BEGIN Supplied records

/-- Waiting requesters are served when tokens or places come free: side caravans, then firmware (Table 6-8); host rings at their next
DESCRIPTOR_FETCH. -/
def serveWaiting (s : State) : State := serveFw 64 (serveSides s)

/-- A firmware submission (R173): the queue holds 64 descriptors; a descriptor that has to wait counts one `BP_EVENTS`. DESIGN CHOICE (log 96): one that names a site
which no partition has defined counts in partition 0. -/
def firmwareSubmit (raw : Nat) (s : State) : State :=
  if 64 ≤ s.pat.fwQueue.length then s
  else
    let part := sitePart s (bits raw 93 88)
    let c := parseDesc raw part 0 4
    let c := if descReserved raw then { c with kind := c.kind + 4 } else c
    let t := serveFw 64 { s with pat := { s.pat with fwQueue := s.pat.fwQueue ++ [c] } }
    if t.pat.fwQueue.isEmpty then t else incSat t (.disPart part) F.BP_EVENTS

/-- FIRMWARE_SUBMISSION (R173). -/
def execFirmwareSubmission (raw : Nat) (s : State) : Host.Outcome State Fault Refusal := .next (firmwareSubmit raw (settle s))

/-- Held rings of partitions that come before this one in the order of the weighted round-robin and that only want a token or place now free: they are served first
(Table 6-8). -/
def ringsBefore (s : State) (n : Nat) : Nat :=
  ((((List.range 4).map fun k => (s.pat.wrrPtr + k) % 4).takeWhile fun m => m != n).filter fun m =>
    tokenFree s m && placeFree s m && (List.range 4).any fun d => rdb s (.bar4 m) (F.DESC_STAT_HELD d) && decide (cplPlaces s m d ≠ 0)).length

/-- A descriptor ring waits for a token or a waystation place, or waits no longer; a wait that begins counts one `BP_EVENTS` (R192). -/
def setRingWait (n d : Nat) (on : Bool) (s : State) : State :=
  let was := tabGet false s.pat.ringWait (n * 4 + d)
  let s := { s with pat := { s.pat with ringWait := tabPut false s.pat.ringWait (n * 4 + d) on } }
  if on && !was then incSat s (.disPart n) F.BP_EVENTS else s

/-- A descriptor ring is HELD or not (R411), and waits for a token or place or not (R192). -/
def holdRing (n d : Nat) (held wait : Bool) (s : State) : State := setRingWait n d wait (wrb s (.bar4 n) (F.DESC_STAT_HELD d) held)

/-- A descriptor read from a host ring (R410, R411): a completion place is reserved for it. Blocked for want of a token, a waystation place or a
completion place, the ring is HELD and nothing is read. Where tokens are too few for all held rings, those of
partitions earlier in the round-robin go first. The descriptor is checked only when it is taken (R173). -/
def descFetch (n d raw : Nat) (s : State) : State :=
  let p := Page.bar4 n
  let cons := rd s p (F.DESC_CONS d)
  if !awake s then s
  else if !rdb s p (F.DESC_CTRL_EN d) || cons = rd s p (F.DESC_PROD d) then holdRing n d false false s
  else
    let c := parseDesc raw n 1 d
    let st := submitStatus s c (descReserved raw)
    if cplPlaces s n d = 0 then holdRing n d true false s
    else if !canTake s c || decide (poolFree s ≤ ringsBefore s n) then holdRing n d true true s
    else
      let s := wr (holdRing n d false false s) p (F.DESC_CONS d) (cons + 1)
      if st ≠ 0 then putCompletion n d c.ident st 0 c.route c.site (refuseCar c st s)
      else
        let s := if c.notify then setReserved n d (cplReserved s n d + 1) s else s
        submitCar c false s

/-- DESCRIPTOR_FETCH (R410): `raw` is what the host's memory holds at the index `DESC_CONS`. -/
def execDescriptorFetch (n d raw : Nat) (s : State) : Host.Outcome State Fault Refusal := .next (descFetch n d raw (settle s))

/-! ### Engines and shares (R165, R186, R187) -/

/-- The power domain of a cluster is on: PD16 to PD19. -/
def clusterOn (s : State) (k : Nat) : Bool := (rd s .pwrDev F.PWR_DOM_ON).testBit (16 + k)

/-- The cluster is in CS_HOLD (R168). -/
def csHold (s : State) (k : Nat) : Bool := (rd s .disDev F.DIS_CLU_STAT_CS_HOLD).testBit k

/-- The microcode that a cluster's control store holds (R167), as the version of the manifest part it came from. -/
def csImage (s : State) (k : Nat) : Option Nat := tabGet (some 0) s.pat.cstore k

/-- Word a of a cluster's control store (R167): 32 bits of microcode and, as bit 32, the bit that makes the parity of all 33 even; 0 where nothing is loaded. -/
def csWord (s : State) (k a : Nat) : Nat :=
  match csImage s k with
  | none => 0
  | some v =>
    let w := (Config.microcode v a).toNat
    w + (List.range 32).foldl (fun n b => n + b2n (w.testBit b)) 0 % 2 * 2 ^ 32

/-- Firmware loads the control store of a cluster from the microcode part of the active manifest (R167), after the cluster's power domain turns on. -/
def csLoad (k : Nat) (s : State) : State :=
  { s with pat := { s.pat with cstore := tabPut (some 0) s.pat.cstore k (some (s.boot.partVers.getD 1 0)) } }

/-- The contents of a cluster's control store are lost with its power domain. -/
def csLost (k : Nat) (s : State) : State := { s with pat := { s.pat with cstore := tabPut (some 0) s.pat.cstore k none } }

/-- Caravans may be handed to the engines of a cluster: its control store is loaded (R167) and it is not in CS_HOLD (R168). -/
def csReady (s : State) (k : Nat) : Bool := (csImage s k).isSome && !csHold s k

/-- The engine is active: not quarantined, and not a spare that has not been mapped in (R165). -/
def engActive (s : State) (e : Nat) : Bool :=
  let r := (engOf s e).role
  r == 2 || (r == 0 && decide (e % 17 ≠ 16))

/-- The engines that can serve shares, one of each cluster in turn: the device spreads each share across the clusters (R187, log 13). -/
def usableEngs (s : State) : List Nat :=
  ((List.range 68).map fun k => k % 4 * 17 + k / 4).filter fun e => engActive s e && clusterOn s (e / 17)

/-- The configured shares (`DIS_SHARE`). -/
def shares (s : State) : List Nat :=
  [rd s .disDev F.DIS_SHARE_0, rd s .disDev F.DIS_SHARE_1, rd s .disDev F.DIS_SHARE_2, rd s .disDev F.DIS_SHARE_3]

/-- The shares in force (`DIS_SHARE_ACT`). -/
def sharesAct (s : State) : List Nat :=
  [rd s .disDev F.DIS_SHARE_ACT_0, rd s .disDev F.DIS_SHARE_ACT_1, rd s .disDev F.DIS_SHARE_ACT_2, rd s .disDev F.DIS_SHARE_ACT_3]

/-- Write the shares in force. -/
def setSharesAct (l : List Nat) (s : State) : State :=
  wrs s .disDev [(F.DIS_SHARE_ACT_0, l.getD 0 0), (F.DIS_SHARE_ACT_1, l.getD 1 0), (F.DIS_SHARE_ACT_2, l.getD 2 0), (F.DIS_SHARE_ACT_3, l.getD 3 0)]

/-- The partition with the largest share; the higher number on equal shares (R187). -/
def largestShare (l : List Nat) : Nat := (List.range 4).foldl (fun a n => if l.getD a 0 ≤ l.getD n 0 then n else a) 0

/-- Shares reduced one by one, the largest first, until they fit the usable engines (R187). -/
def fitShares (usable : Nat) : Nat → List Nat → List Nat
  | 0, l => l
  | k + 1, l => if l.sum ≤ usable then l else
      let n := largestShare l
      fitShares usable k (l.set n (l.getD n 0 - 1))

/-- The shares last taken are fitted to the engines now usable (R187). -/
def refitShares (s : State) : State := setSharesAct (fitShares (usableEngs s).length 256 s.pat.shareCfg) s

END Supplied records

### Task
Go to the line with "def shares (s" in the entries above and repeat every line from there through the line with "shares (R187). -/", exactly and with no other text.

### Output for this task
def shares (s : State) : List Nat :=
  [rd s .disDev F.DIS_SHARE_0, rd s .disDev F.DIS_SHARE_1, rd s .disDev F.DIS_SHARE_2, rd s .disDev F.DIS_SHARE_3]

/-- The shares in force (`DIS_SHARE_ACT`). -/
def sharesAct (s : State) : List Nat :=
  [rd s .disDev F.DIS_SHARE_ACT_0, rd s .disDev F.DIS_SHARE_ACT_1, rd s .disDev F.DIS_SHARE_ACT_2, rd s .disDev F.DIS_SHARE_ACT_3]

/-- Write the shares in force. -/
def setSharesAct (l : List Nat) (s : State) : State :=
  wrs s .disDev [(F.DIS_SHARE_ACT_0, l.getD 0 0), (F.DIS_SHARE_ACT_1, l.getD 1 0), (F.DIS_SHARE_ACT_2, l.getD 2 0), (F.DIS_SHARE_ACT_3, l.getD 3 0)]

/-- The partition with the largest share; the higher number on equal shares (R187). -/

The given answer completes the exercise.